Two things separated me from suicide. The first is fear. Nobody canceled the instinct of self-preservation. Pain, death throes, agony - all this, of course, frightened me. I decided to practice. Remember, we watched some movie, and there the maniac slashed the main character's inner thigh with a razor, motivating this by the fact that it hurts the most there. I decided to try, especially since no one will notice the traces. These are not veins. So, it turned out that I had a high pain threshold, I felt almost nothing. I experimented with a knife with notches, also nothing, tolerable. The pain didn't scare me anymore.

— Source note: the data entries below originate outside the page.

-- ==== Sys2Proof/Laws/FrameColl.lean ====
section
/-! SUPPORT. What the operations of Coll change: the mask of the kinds of state each may touch. -/

namespace Sys2Proof.Machine

theorem does_blurBuffers {m : Nat} {s t : State} {x1 : Nat} {x2 : CollEnt} (hm : 18446744348587458568 ||| m = m) (h : Does m s t) :
    Does m s (State.blurBuffers t x1 x2) := by
  refine h.after (c := 18446744348587458568) ?_ hm
  unfold State.blurBuffers
  dsimp only
  repeat' first
    | exact (Eq.refl _ : (_ : Nat) = _)
    | with_reducible exact Does.refl _ _
    | with_reducible refine does_eaPutBoth ?_ ?_
    | with_reducible refine does_freeBytes ?_ ?_
    | with_reducible assumption
    | with_reducible refine Does.foldl (fun _ _ _ => ?_) ?_
    | with_reducible refine Does.foldl_pair (fun _ _ _ => ?_) ?_
    | with_reducible refine Does.of_fst (by assumption) ?_
    | with_reducible refine Does.ite ?_ ?_
    | split

theorem does_modCollQ {m : Nat} {s t : State} {x1 : Nat} {x2 : CollQ → CollQ} (hm : 9007199254740992 ||| m = m) (h : Does m s t) :
    Does m s (State.modCollQ t x1 x2) := by
  refine h.after (c := 9007199254740992) ?_ hm
  unfold State.modCollQ
  repeat' first
    | exact (Eq.refl _ : (_ : Nat) = _)
    | with_reducible exact Does.refl _ _
    | with_reducible refine does_modFabric ?_ ?_

theorem does_modEnt {m : Nat} {s t : State} {x1 : Nat} {x2 : Nat} {x3 : CollEnt → CollEnt} (hm : 9007199254740992 ||| m = m) (h : Does m s t) :
    Does m s (State.modEnt t x1 x2 x3) := by
  refine h.after (c := 9007199254740992) ?_ hm
  unfold State.modEnt
  repeat' first
    | exact (Eq.refl _ : (_ : Nat) = _)
    | with_reducible exact Does.refl _ _
    | with_reducible refine does_modCollQ ?_ ?_
    | with_reducible refine Does.ite ?_ ?_
    | split

theorem does_rankFrame {m : Nat} {s t : State} {x1 : RankGroup} {x2 : Nat} {x3 : CType} {x4 : List Byte} (hm : 18456314222925840450 ||| m = m) (h : Does m s t) :
    Does m s (State.rankFrame t x1 x2 x3 x4) := by
  refine h.after (c := 18456314222925840450) ?_ hm
  unfold State.rankFrame
  repeat' first
    | exact (Eq.refl _ : (_ : Nat) = _)
    | with_reducible exact Does.refl _ _
    | with_reducible refine does_routeFrame ?_ ?_

theorem does_collFail {m : Nat} {s t : State} {x1 : Nat} {x2 : CollEnt} {x3 : Status} {x4 : Bool} {x5 : optParam Bool true} (hm : 18456314497803747402 ||| m = m) (h : Does m s t) :
    Does m s (State.collFail t x1 x2 x3 x4 x5) := by
  refine h.after (c := 18456314497803747402) ?_ hm
  unfold State.collFail
  dsimp only
  repeat' first
    | exact (Eq.refl _ : (_ : Nat) = _)
    | with_reducible exact Does.refl _ _
    | with_reducible refine does_blurBuffers ?_ ?_
    | with_reducible refine does_modCollQ ?_ ?_
    | with_reducible refine does_modEnt ?_ ?_
    | with_reducible refine does_modFabric ?_ ?_
    | with_reducible refine does_raise ?_ ?_
    | with_reducible refine does_rankFrame ?_ ?_
    | with_reducible assumption
    | with_reducible refine Does.foldl (fun _ _ _ => ?_) ?_
    | with_reducible refine Does.foldl_pair (fun _ _ _ => ?_) ?_
    | with_reducible refine Does.ite ?_ ?_
    | split

theorem does_abortReceive {m : Nat} {s t : State} {x1 : Nat} {x2 : Nat} {x3 : List Byte} (hm : 18456314497803747402 ||| m = m) (h : Does m s t) :
    Does m s (State.abortReceive t x1 x2 x3) := by
  refine h.after (c := 18456314497803747402) ?_ hm
  unfold State.abortReceive
  dsimp only
  repeat' first
    | exact (Eq.refl _ : (_ : Nat) = _)
    | with_reducible exact Does.refl _ _
    | with_reducible refine does_collFail ?_ ?_
    | with_reducible refine does_modLink ?_ ?_
    | with_reducible refine does_raise ?_ ?_
    | with_reducible refine does_routeFrame ?_ ?_
    | with_reducible assumption
    | with_reducible refine Does.foldl (fun _ _ _ => ?_) ?_
    | with_reducible refine Does.foldl_pair (fun _ _ _ => ?_) ?_
    | with_reducible refine Does.ite ?_ ?_
    | split

theorem does_collEnd {m : Nat} {s t : State} {x1 : Nat} {x2 : Status} (hm : 18456314497803747402 ||| m = m) (h : Does m s t) :
    Does m s (State.collEnd t x1 x2) := by
  refine h.after (c := 18456314497803747402) ?_ hm
  unfold State.collEnd
  repeat' first
    | exact (Eq.refl _ : (_ : Nat) = _)
    | with_reducible exact Does.refl _ _
    | with_reducible refine does_collFail ?_ ?_
    | with_reducible assumption
    | with_reducible refine Does.foldl (fun _ _ _ => ?_) ?_
    | with_reducible refine Does.foldl_pair (fun _ _ _ => ?_) ?_
    | with_reducible refine Does.ite ?_ ?_
    | split

theorem does_placeContrib {m : Nat} {s t : State} {x1 : Nat} {x2 : CollEnt} {x3 : Nat} {x4 : Nat} {x5 : Nat} {x6 : Nat} {x7 : List Byte} (hm : 18456314497803747402 ||| m = m) (h : Does m s t) :
    Does m s (State.placeContrib t x1 x2 x3 x4 x5 x6 x7) := by
  refine h.after (c := 18456314497803747402) ?_ hm
  unfold State.placeContrib
  dsimp only
  repeat' first
    | exact (Eq.refl _ : (_ : Nat) = _)
    | with_reducible exact Does.refl _ _
    | with_reducible refine does_collFail ?_ ?_
    | with_reducible refine does_eaPutBoth ?_ ?_
    | with_reducible refine does_modEnt ?_ ?_
    | with_reducible refine Does.ite ?_ ?_
    | split

theorem does_sendContrib {m : Nat} {s t : State} {x1 : Nat} {x2 : CollEnt} {x3 : Nat} {x4 : Nat} {x5 : Nat} {x6 : Nat} {x7 : List Byte} {x8 : Nat} (hm : 18456314497803747402 ||| m = m) (h : Does m s t) :
    Does m s (State.sendContrib t x1 x2 x3 x4 x5 x6 x7 x8) := by
  refine h.after (c := 18456314497803747402) ?_ hm
  unfold State.sendContrib
  dsimp only
  repeat' first
    | exact (Eq.refl _ : (_ : Nat) = _)
    | with_reducible exact Does.refl _ _
    | with_reducible refine does_collFail ?_ ?_
    | with_reducible refine does_modEnt ?_ ?_
    | with_reducible refine does_originate ?_ ?_
    | with_reducible refine Does.of_fst (by assumption) ?_
    | split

The second fact, mother, was you. You are the only thing I loved, appreciated. The only thing that kept me alive. I couldn't, I just couldn't hit you like that. Because you have no one but me. I was your meaning, your life. To lose me would be worse for you than death. That's why I went into your room tonight. Covered your face with a pillow. I also saw this in a movie. I don't know, maybe you didn't even wake up. You probably didn't suffer for long. I leaned my whole body on the pillow and lay like that, just in case, for about twenty minutes, just to be sure. Everything worked out.
And, you know, something amazing happened. I felt alive! One hundred percent alive. I felt the blood pulsing in my veins, the air eagerly rushing into my lungs, I felt every cell of my numb limbs. I felt freedom, boundless, all-encompassing freedom, which was bursting me from the inside. It was better than ice cream, better than bubbles, kisses, first sex, better than morning cigarettes, Jack Daniels, marijuana and cocaine combined. And you know, I changed my mind about dying.